-- ==== Sys2Proof/Machine/RunController.lean ====
section
/-! DEFINITION. Chapter 8 and the speed change of chapter 7: stops, the grace, drains, clearance and the answers to the
drive monitor's reports. -/

namespace Sys2Proof.Machine

/-! ## Causes (R97, R138 to R141) -/

/-- A stop cause report; its time is that of the present event (8.3). -/
structure Report where
  cause : Cause
  sensor : Option Sensor
  sequence : Option Nat
  setMark : Bool
  deriving DecidableEq, Repr

/-- A cause of no sensor and no sequence (8.3). -/
def Report.bare (c : Cause) : Report := ⟨c, none, none, false⟩

/-- A cause of the tracker at a sensor, naming an item or none (R97). -/
def State.reportOf (s : State) (c : Cause) (x : Sensor) (i : Option Item) : Report :=
  match i with
  | none => ⟨c, some x, none, false⟩
  | some i => ⟨c, some x, s.sequenceOf i, i == .set⟩

/-- The run state is replaced. -/
def State.enter (s : State) (r : RunState) : State := s.setRun { s.run with state := r }

/-- A speed change ends with a status (R131). -/
def State.endChange (s : State) (c : ChangeStatus) : State :=
  (s.setRun { s.run with changeStatus := c, drainTarget := none }).raiseE .speedChangeEnd

/-- A speed change is in progress for a stop: DRAINING with a drain target, or RESPEED (R135). -/
def RunControl.changing (r : RunControl) : Bool :=
  (r.state == .draining && r.drainTarget.isSome) || r.state == .respeed

/-- A speed change in progress is aborted (R135). -/
def State.abortChange (s : State) (changing : Bool) : State := if changing then s.endChange .aborted else s

/-- A START, STOP or CANCEL SPEED CHANGE being run finishes FAILED with the stop cause (R135, R139). -/
def State.failWaiting (s : State) (c : Cause) : State :=
  ((s.finishIf .start .failed c.detail).finishIf .stop .failed c.detail).finishIf .cancelSpeedChange .failed c.detail

/-- The configured stop grace; 0 while no configuration is in force. -/
def State.stopGrace (s : State) : Nat :=
  match s.config with
  | some c => c.stopGrace
  | none => 0

/-- The grace deadline of a first cause (R139): a cover opening has no grace. -/
def State.graceFor (s : State) (c : Cause) : Tick := if c = .coverOpen then s.tick else after s.tick s.stopGrace

/-- The jam record a first cause begins (R139). -/
def Report.jam (r : Report) (time : Tick) : Jam := ⟨r.cause, r.sensor, r.sequence, r.setMark, time, none, false⟩

/-- The stop is entered (R139). The run state is STOPPING before the deschedule, so that nothing the deschedule brings
about begins a dump. (DEDUCED, notes/assumptions/15.md.) The records of the deschedule are handed over before the
result of a waiting command is asked for. (DESIGN CHOICE, notes/assumptions/53.md.) -/
def State.enterStop (s : State) (r : Report) : State :=
  let changing := s.run.changing
  let s1 := s.setRun
    { s.run with state := .stopping, jam := some (r.jam s.tick), graceDeadline := some (s.graceFor r.cause) }
  ((s1.coast.deschedule.discardGrid).abortChange changing).failWaiting r.cause

/-- A jam record with a later cause entered (R141). -/
def Jam.later (j : Jam) (r : Report) : Jam :=
  match j.secondary with
  | none => { j with secondary := some (r.cause, r.sensor) }
  | some _ => { j with multiple := true }

/-- A later cause (R141); a cover opening ends the grace at its own tick. -/
def State.laterCause (s : State) (r : Report) : State :=
  s.setRun
    { s.run with
      jam := s.run.jam.map (fun j => j.later r)
      graceDeadline := if r.cause = .coverOpen then some s.tick else s.run.graceDeadline }

/-- A stop cause report is taken by the run state (R138). -/
def State.report (s : State) (r : Report) : State :=
  match s.run.state with
  | .starting => s.enterStop r
  | .running => s.enterStop r
  | .draining => s.enterStop r
  | .respeed => s.enterStop r
  | .stopping => s.laterCause r
  | .stopped => s
  | .clearing => s
  | .idle => s
  | .inactive => s

/-- A set failure outside a run is a JAM of its own (R150). -/
def State.setFailure (s : State) (r : Report) : State :=
  let j := r.jam s.tick
  ((s.setRun { s.run with lastJam := some j }).record (.jam j)).raiseE .stop

/-- A fault of the path is reported as the run state has it (R83, R97): a stop cause or a later cause where sheet queues
are judged, a set failure elsewhere. -/
def State.fault (s : State) (c : Cause) (x : Sensor) (i : Option Item) : State :=
  if s.run.state.judgesSheets then s.report (s.reportOf c x i) else s.setFailure (s.reportOf c x i)

/-! ## Drain end (R142, R132) -/

/-- The drain end holds (R142). -/
def State.drained (s : State) : Bool :=
  s.run.state == .draining && s.liveCount == 0 && !s.output.set.inFlight

/-- The drain end is examined (R142), and takes the path of R132 when a drain target is present. STOP's result is asked
for before the STACKER SWITCH record of an eject begun at the entry to IDLE. (DESIGN CHOICE, notes/assumptions/53.md.) -/
def State.examineDrain (s : State) : State :=
  if s.drained then
    match s.run.drainTarget with
    | none => (((s.discardGrid.coast).enter .idle).finishIf .stop .done 0).examineSet
    | some c =>
      let s1 := s.discardGrid
      (s1.setRun { s1.run with state := .respeed, changeStatus := .relocking }).withDrive
        (fun d => d.relockTo s.tick c s.lockTimeoutTicks)
  else s

/-- DRAINING is entered (R73, R132, R159): the deschedule, the output unit's examination, the drain end. -/
def State.enterDraining (s : State) (target : Option SpeedCode) (status : ChangeStatus) : State :=
  let s1 := s.setRun { s.run with state := .draining, drainTarget := target, changeStatus := status }
  (s1.deschedule.examineSet).examineDrain.evaluate

/-! ## Answers to the drive monitor (R126 to R135) -/

/-- The current timing set is computed for the current code (R18). -/
def State.computeTiming (s : State) : State :=
  s.setTracker { s.tracker with timing := s.config.map (fun c => timingSet c s.drive.current) }

/-- RUNNING is entered at a lock (R128, R133): the timing set and the grid. -/
def State.runAtLock (s : State) : State := s.computeTiming.setGrid.enter .running

/-- A lock report is taken (R128, R133); `old` is the current code as it stood before the lock. CANCEL's result is asked
for before the STACKER SWITCH record of an eject begun at the entry to RUNNING. (DESIGN CHOICE,
notes/assumptions/53.md.) -/
def State.takeLock (s : State) (old : SpeedCode) : State :=
  match s.run.state with
  | .starting =>
    ((((s.computeTiming.setGrid).record (.speedSet old s.drive.current)).enter .running).finishIf .start .done 0
      ).evaluate.examineSet
  | .respeed =>
    let s1 := s.runAtLock
    match s.run.changeStatus with
    | .returning => ((s1.endChange .cancelled).finishIf .cancelSpeedChange .cancelled 0).evaluate.examineSet
    | _ => ((s1.record (.speedSet old s.drive.current)).endChange .done).evaluate.examineSet
  | _ => s

/-- The lock timeout is taken (R127, R134). A window that closes at the same tick is replaced by the coast's and not
judged. (DEDUCED, notes/assumptions/42.md.) The result's write is asked for before the STACKER SWITCH record of an eject
begun at the entry to IDLE. (DESIGN CHOICE, notes/assumptions/53.md.) (detail 0: R191.) -/
def State.takeLockTimeout (s : State) : State :=
  match s.run.state with
  | .starting => (((s.coast).enter .idle).finishIf .start .failed 0x202).examineSet
  | .respeed => ((((s.coast).enter .idle).endChange .failed).finishIf .cancelSpeedChange .failed 0).examineSet
  | _ => s

/-- A report of the drive monitor is taken by the run controller. -/
def State.takeDriveReport (s : State) (old : SpeedCode) : DriveReport → State
  | .nothing => s
  | .lock => s.takeLock old
  | .loss => s.report (Report.bare .driveLoss)
  | .deviation => s.report (Report.bare .driveDeviation)

/-! ## The grace expiry (R140, R99) -/

/-- The tracker strands every live sheet and cancels what it expects (R99). -/
def State.strand (s : State) : State :=
  (s.modifySheets (fun sh => { sh with state := .stranded, covering := false })).modifySensors (fun r =>
    { r with
      expectations := []
      coverTimer := none
      occupant := match r.occupant with
        | .none => .none
        | .untracked => .untracked
        | .sheet _ => .untracked
        | .set => .untracked })

/-- The jam record under construction is completed and handed over (R140). -/
def State.completeJam (s : State) : State :=
  match s.run.jam with
  | none => s
  | some j => (s.setRun { s.run with lastJam := some j, jam := none }).handOver j.time (.jam j)

/-- The expiry of the stop grace (R140). -/
def State.expireGrace (s : State) : State :=
  let s1 := s.strand
  let s2 := if s1.output.set.inFlight then s1.scatter .late else s1
  let s3 := s2.completeJam.raiseE .stop
  s3.setRun { s3.run with graceDeadline := none, state := .stopped }

/-! ## Clearance (R143 to R148) -/

/-- The set is settled (R147): EMPTY, or SOUND and not broken. (EMPTY with overrun sheets: DEDUCED,
notes/assumptions/39.md.) -/
def SetRecord.settled (r : SetRecord) : Bool := r.state == .empty || (r.condition == .sound && !r.broken)

/-- The end of clearance holds (R147). -/
def State.cleared (s : State) : Bool :=
  s.run.state == .clearing && s.run.outstanding == 0 && s.output.set.settled && !s.run.clearanceMark

/-- The end of clearance is examined (R147). -/
def State.examineClearance (s : State) : State :=
  if s.cleared then ((s.enter .idle).finishIf .clear .done 0).examineSet else s

/-- A STRANDED record of a CLEAR: drops not delivered, the record, one more outstanding (R145). -/
def State.disposeStranded (s : State) (d : Disposition) (front back : Option BufferNo) (last : Option Sensor) : State :=
  let s1 := (s.dropSides false front back).record (.stranded d last)
  s1.setRun { s1.run with outstanding := s1.run.outstanding + 1 }

/-- The STRANDED sheets with their handles, in order of increasing handle (R100). -/
def State.strandedSheets (s : State) : List (Handle × Sheet) :=
  (indices 16).filterMap (fun h => match s.sheet h with
    | some sh => if sh.state = .stranded then some (h, sh) else none
    | none => none)

/-- Step 2 of R145 for a list of STRANDED sheets, with the examination of R118 at each freeing. (DEDUCED,
notes/assumptions/23.md.) -/
def State.freeStranded (s : State) : List (Handle × Sheet) → State
  | [] => s
  | (h, sh) :: rest =>
    ((((s.putSheet h none).putTimers h SheetTimers.none).disposeStranded sh.plan.disposition sh.plan.front sh.plan.back
      sh.lastSensor).examineCopy sh.plan.copy).freeStranded rest

/-- The copies of a list of sheets with their modes, each once, in the order of their first sheets (R145). -/
def copiesOf : List (Handle × Sheet) → List (Copy × OutputMode)
  | [] => []
  | (_, sh) :: rest => (sh.plan.copy, sh.plan.mode) :: (copiesOf rest).filter (fun c => !(c.1 == sh.plan.copy))

/-- Step 3 of R145. -/
def State.breakAll (s : State) : List (Copy × OutputMode) → State
  | [] => s
  | (c, m) :: rest => (s.breakCopy c m).breakAll rest

/-- The last sensor a SCATTERED set's sheets are given (R115). -/
def SetRecord.lastSensor (r : SetRecord) : Sensor :=
  match r.arrived, r.destination with
  | true, some d => d.sensor
  | _, _ => .AC

/-- The sheets of a SCATTERED set are given STRANDED records (R115, R145). -/
def State.strandMembers (s : State) (last : Sensor) : List Member → State
  | [] => s
  | m :: ms => (s.disposeStranded m.disposition m.front m.back (some last)).strandMembers last ms

/-- A break of the set's copy, if the set holds one. -/
def State.breakSet (s : State) : State :=
  match s.output.set.copy with
  | some c => s.breakCopy c .set
  | none => s

/-- What a CLEAR does to the accumulator set (R115). -/
def State.clearSet (s : State) : State :=
  let set := s.output.set
  match set.condition with
  | .scattered =>
    ((((s.strandMembers set.lastSensor (set.members ++ set.overruns)).breakSet).emptySet).dropCommitted set.copy)
  | .disturbed => ((s.breakSet).modifySet (fun r => { r with broken := true })).examineDump
  | .sound => s.examineDump

/-- The gates at a CLEAR (R104). -/
def State.settleGates (s : State) : State := (s.loopGate Gate.settle).routeGate Gate.settle

/-- The set-clearance mark is cleared (R143). -/
def State.clearMark (s : State) : State := s.setRun { s.run with clearanceMark := false }

/-- CLEAR is carried out (R145). The mark, which step 1 clears, is cleared here after step 3: nothing of steps 2 and 3
reads it but the dump condition, and a DISTURBED set is dumped at step 4. (DEDUCED, notes/assumptions/14.md.) -/
def State.carryOutClear (s : State) : State :=
  let s1 := s.enter .clearing
  let gone := s1.strandedSheets
  ((((s1.freeStranded gone).breakAll (copiesOf gone)).clearMark).clearSet.settleGates).evaluate.examineClearance

/-! ## Set faults (R114) -/

/-- The accumulator set is put in doubt by a cover opening (R114, R149). -/
def State.coverSet (s : State) : State :=
  match s.output.set.state with
  | .ejecting => (s.cutSetOff).scatter .coverOpen
  | .dumping => (s.cutSetOff).scatter .coverOpen
  | .collecting => s.disturb .coverOpen
  | .complete => s.disturb .coverOpen
  | .empty => s

/-- A LATE or a SHORT of the set in flight scatters it (R114). -/
def State.scatterInFlight (s : State) (c : Cause) : State := if s.output.set.inFlight then s.scatter c else s

end Sys2Proof.Machine
end

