/-- The configuration record's read completes: a record that fails FORMAT or a later check is refused, with its code and
nothing in force; an accepted one comes into force, from INACTIVE with every block emptied and the run state IDLE, or in
place of the old one while the part is still quiet and BUSY when it is not. The detail 0 of FORMAT, RANGE and DONE is
the model's reading: notes/assumptions/16.md; the quiet conditions are read as in 22.md, and the overlap detail of 4.md
is free; that the checks come before the BUSY of a part no longer quiet is 51.md. The record's fields are read where its
layout puts them, and its checks are WINDOW, OVERLAP, RANGE and TIMING in that order, each as its row gives it; a
port-sets byte is read as in 45.md. -/
def Obligations.ConfigurationJudged : Prop :=
  (∀ (s : State) (reconfigure : Bool) (format address : Word),
    s.inProgress = some (.configRead reconfigure format address) →
    let formed := format = 1 ∧ address.toNat % 32 = 0 ∧ address.toNat + 512 ≤ 0xFFFFF00
    let c := readConfiguration s.memory address.toNat
    let answers := fun (w : Word) (t : State) =>
      t.junction.agentQueue = .anchorResult w :: s.junction.agentQueue.tail ∧ t.pulses = []
    let refuses := fun (w : Word) => ∃ t, exec .configReadComplete s = .next t ∧ answers w t
      ∧ t.junction.rest = s.junction.rest ∧ KeepsBut [.junction, .pulses] s t
    (¬ formed → refuses 5)
    ∧ (∀ w, formed → c.refusal (s.freeCount + 1) = some w → refuses w)
    ∧ (formed → c.refusal (s.freeCount + 1) = none → reconfigure = false →
      ∃ t, exec .configReadComplete s = .next t ∧ answers 2 t ∧ t.Emptied ∧ t.config = some c
        ∧ t.run.state = .idle ∧ t.run.command = s.run.command ∧ t.run.running = s.run.running
        ∧ t.plan.slots = List.replicate c.planSlots .free ∧ (∀ x, t.sensor x = { s.sensor x with expectations := [] })
        ∧ t.junction.rest = { s.junction.rest with guardOn := true, latch := none, arbiter := c.arbiter.getD .rotating }
        ∧ KeepsBut [.config, .junction, .pulses, .plan, .buffers, .scheduler, .tracker, .output, .run, .log, .attention]
            s t)
    ∧ (formed → c.refusal (s.freeCount + 1) = none → reconfigure = true →
      let quiet := s.run.state = .idle ∧ s.Quiet ∧ s.junction.agentQueue.length ≤ 1
      (¬ quiet → refuses (BitVec.ofNat 32 (4 + 256 * s.run.state.code)))
      ∧ (quiet → ∃ t, exec .configReadComplete s = .next t ∧ answers 2 t ∧ t.config = some c
          ∧ t.plan = ⟨List.replicate c.planSlots .free, [], 0, none⟩
          ∧ t.run = { s.run with changeStatus := .none, drainTarget := none } ∧ t.tracker.timing = none
          ∧ (∀ h, t.sheet h = none) ∧ (∀ x, t.sensor x = { s.sensor x with expectations := [] })
          ∧ (∀ b, t.buffer b = s.buffer b) ∧ t.buffers.claimWaiting = false ∧ t.log = LogWriter.reset
          ∧ t.junction.rest = { s.junction.rest with arbiter := c.arbiter.getD .rotating }
          ∧ KeepsBut [.config, .junction, .pulses, .plan, .buffers, .tracker, .run, .log] s t)))
  ∧ (∀ (c : Configuration) (free : Nat),
    let at' := fun i : Fin 8 => c.descriptors[i]
    let inside := fun (i : Fin 8) (a : Nat) => (at' i).base ≤ a ∧ a < (at' i).base + 2 ^ (at' i).sizeLog2
    let wrong := fun i : Fin 8 => (at' i).enabled = true ∧ ((at' i).kind = none ∨ (at' i).sizeLog2 < 12
      ∨ 28 < (at' i).sizeLog2 ∨ (at' i).base % 2 ^ (at' i).sizeLog2 ≠ 0 ∨ ∃ a, inside i a ∧ 0xFFFFFFF < a)
    let count := fun k : WindowKind =>
      (c.descriptors.toList.filter (fun d => d.enabled && d.kind == some k)).length
    let counted := count .plan = 1 ∧ count .tag = 1 ∧ count .buffer = 1 ∧ count .log = 1 ∧ count .command = 1
      ∧ count .view = 1 ∧ count .plain ≤ 2
    let special := fun i : Fin 8 => (at' i).enabled = true ∧ (at' i).kind ≠ some .plain
    let meets := fun i : Fin 8 => ∃ j, i < j ∧ (at' i).enabled = true ∧ (at' j).enabled = true
      ∧ (special i ∨ special j) ∧ ∃ a, inside i a ∧ inside j a
    let anchored := ∃ i a, special i ∧ inside i a ∧ 0xFFFFF00 ≤ a
    let holds := fun (k : WindowKind) (n : Nat) =>
      ∀ i, (at' i).enabled = true → (at' i).kind = some k → n ≤ 2 ^ (at' i).sizeLog2
    let ranged :=
      ((∀ l : Leg, 100 ≤ c.legs[l].length ∧ c.legs[l].length ≤ 40000 ∧ 128 ≤ c.legs[l].factor
          ∧ c.legs[l].factor ≤ 512)
        ∧ (∀ t : Tray, 500 ≤ c.pickDelay[t] ∧ c.pickDelay[t] ≤ 20000)
        ∧ c.earlyRatio ≤ 64 ∧ c.lateRatio ≤ 64 ∧ c.coverRatio ≤ 64
        ∧ c.earlyFixed ≤ 10000 ∧ c.lateFixed ≤ 10000 ∧ c.coverFixed ≤ 10000
        ∧ (∀ m : MediaClass, 1000 ≤ c.mediaLength[m] ∧ c.mediaLength[m] ≤ 4320)
        ∧ 1100 ≤ c.pitchLength ∧ c.pitchLength ≤ 40000 ∧ 100 ≤ c.minimumGap ∧ c.minimumGap ≤ 1000
        ∧ (∀ code : SpeedCode, 200 ≤ c.speed[code] ∧ c.speed[code] ≤ 2000)
        ∧ 1 ≤ c.encoderPerMm ∧ c.encoderPerMm ≤ 64 ∧ c.minimumDwell ≤ 20000)
      ∧ (1 ≤ c.lockTolerance ∧ c.lockTolerance ≤ 64 ∧ 1 ≤ c.runTolerance ∧ c.runTolerance ≤ 128
        ∧ c.lockTolerance ≤ c.runTolerance ∧ 10000 ≤ c.lockTimeout ∧ c.lockTimeout ≤ 1000000
        ∧ 1000 ≤ c.stopGrace ∧ c.stopGrace ≤ 50000 ∧ (∃ n, 6 ≤ n ∧ n ≤ 12 ∧ c.logEntries = 2 ^ n)
        ∧ 1 ≤ c.bufferCount ∧ c.bufferCount ≤ 64 ∧ 16 ≤ c.bufferSizeLog2 ∧ c.bufferSizeLog2 ≤ 22
        ∧ 8 ≤ c.planSlots ∧ c.planSlots ≤ 256 ∧ 2 ≤ c.accumulatorCapacity ∧ c.accumulatorCapacity ≤ 24
        ∧ c.arbiter ≠ none)
      ∧ holds .plan (32 * c.planSlots) ∧ holds .tag (16 * c.bufferCount)
      ∧ holds .buffer (c.bufferCount * 2 ^ c.bufferSizeLog2) ∧ holds .log (64 + 32 * c.logEntries)
    let timed := fun code : SpeedCode =>
      (∀ m : MediaClass, c.mediaLength[m] + c.minimumGap ≤ c.pitchLength)
        ∧ 1 ≤ (timingSet c code).loopPitches ∧ (timingSet c code).loopPitches ≤ 24
        ∧ 2 ≤ (timingSet c code).setGap ∧ (timingSet c code).setGap ≤ 8
        ∧ 8 ≤ c.speed[code] * c.encoderPerMm / 100
    (∀ i, wrong i → (∀ j, j < i → ¬ wrong j) → c.refusal free = some (BitVec.ofNat 32 (6 + 256 * i.val)))
    ∧ ((∀ i, ¬ wrong i) → ¬ counted → c.refusal free = some 0x806)
    ∧ ((∀ i, ¬ wrong i) → counted →
      (∀ i, meets i → (∀ j, j < i → ¬ meets j) → c.refusal free = some (BitVec.ofNat 32 (7 + 256 * i.val)))
      ∧ ((∀ i, ¬ meets i) →
        (anchored → ∃ detail : Byte, c.refusal free = some (BitVec.ofNat 32 (7 + 256 * detail.toNat)))
        ∧ (¬ anchored → ¬ ranged → c.refusal free = some 8)
        ∧ (¬ anchored → ranged →
          (∀ code, ¬ timed code → (∀ j, j < code → timed j) →
            c.refusal free = some (BitVec.ofNat 32 (9 + 256 * code.val)))
          ∧ ((∀ code, timed code) → c.refusal free = none)))))
  ∧ (∀ (m : List Host.Cell) (a : Nat),
    let c := readConfiguration m a
    let byte := fun n => (Memory.read m (a + n)).toNat
    let half := fun n => byte n + 256 * byte (n + 1)
    let word := fun n => half n + 65536 * half (n + 2)
    (∀ i : Fin 8,
      let d := c.descriptors[i]
      d.base = word (8 * i.val) ∧ (d.enabled = true ↔ byte (8 * i.val + 4) % 2 = 1)
        ∧ (∀ k : Fin 7, byte (8 * i.val + 5) = k.val →
            [WindowKind.plain, .plan, .tag, .buffer, .log, .command, .view][k.val]? = d.kind)
        ∧ (6 < byte (8 * i.val + 5) → d.kind = none) ∧ d.sizeLog2 = byte (8 * i.val + 6)
        ∧ d.eReads = (byte (8 * i.val + 7)).testBit 0 ∧ d.pReads = (byte (8 * i.val + 7)).testBit 1
        ∧ d.eWrites = (byte (8 * i.val + 7)).testBit 2 ∧ d.pWrites = (byte (8 * i.val + 7)).testBit 3)
      ∧ (byte 64 = 0 → c.arbiter = some .rotating) ∧ (byte 64 = 1 → c.arbiter = some .fixed)
      ∧ (1 < byte 64 → c.arbiter = none)
      ∧ c.bufferCount = byte 65 ∧ c.bufferSizeLog2 = byte 66 ∧ c.accumulatorCapacity = byte 67
      ∧ c.planSlots = half 68 ∧ c.logEntries = half 70
      ∧ (∀ l : Leg, c.legs[l].length = half (72 + 4 * l.val) ∧ c.legs[l].factor = half (74 + 4 * l.val))
      ∧ (∀ t : Tray, c.pickDelay[t] = half (144 + 2 * t.val))
      ∧ c.earlyRatio = byte 152 ∧ c.lateRatio = byte 153 ∧ c.coverRatio = byte 154 ∧ c.encoderPerMm = byte 155
      ∧ c.earlyFixed = half 156 ∧ c.lateFixed = half 158 ∧ c.coverFixed = half 160
      ∧ (∀ x : MediaClass, c.mediaLength[x] = half (162 + 2 * x.val))
      ∧ c.pitchLength = half 170 ∧ c.minimumGap = half 172
      ∧ (∀ code : SpeedCode, c.speed[code] = half (174 + 2 * code.val))
      ∧ c.lockTolerance = byte 190 ∧ c.runTolerance = byte 191 ∧ c.lockTimeout = word 192
      ∧ c.minimumDwell = half 196 ∧ c.stopGrace = half 198)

Assignment:
All lines from the beginning of the material above through the one with "RESPEED (R135). -/" need to be returned exactly; please return those and only those.

Reply:
-- ==== Sys2Proof/Machine/RunController.lean ====
section
/-! DEFINITION. Chapter 8 and the speed change of chapter 7: stops, the grace, drains, clearance and the answers to the
drive monitor's reports. -/

namespace Sys2Proof.Machine

/-! ## Causes (R97, R138 to R141) -/

/-- A stop cause report; its time is that of the present event (8.3). -/
structure Report where
  cause : Cause
  sensor : Option Sensor
  sequence : Option Nat
  setMark : Bool
  deriving DecidableEq, Repr

/-- A cause of no sensor and no sequence (8.3). -/
def Report.bare (c : Cause) : Report := ⟨c, none, none, false⟩

/-- A cause of the tracker at a sensor, naming an item or none (R97). -/
def State.reportOf (s : State) (c : Cause) (x : Sensor) (i : Option Item) : Report :=
  match i with
  | none => ⟨c, some x, none, false⟩
  | some i => ⟨c, some x, s.sequenceOf i, i == .set⟩

/-- The run state is replaced. -/
def State.enter (s : State) (r : RunState) : State := s.setRun { s.run with state := r }

/-- A speed change ends with a status (R131). -/
def State.endChange (s : State) (c : ChangeStatus) : State :=
  (s.setRun { s.run with changeStatus := c, drainTarget := none }).raiseE .speedChangeEnd

/-- A speed change is in progress for a stop: DRAINING with a drain target, or RESPEED (R135). -/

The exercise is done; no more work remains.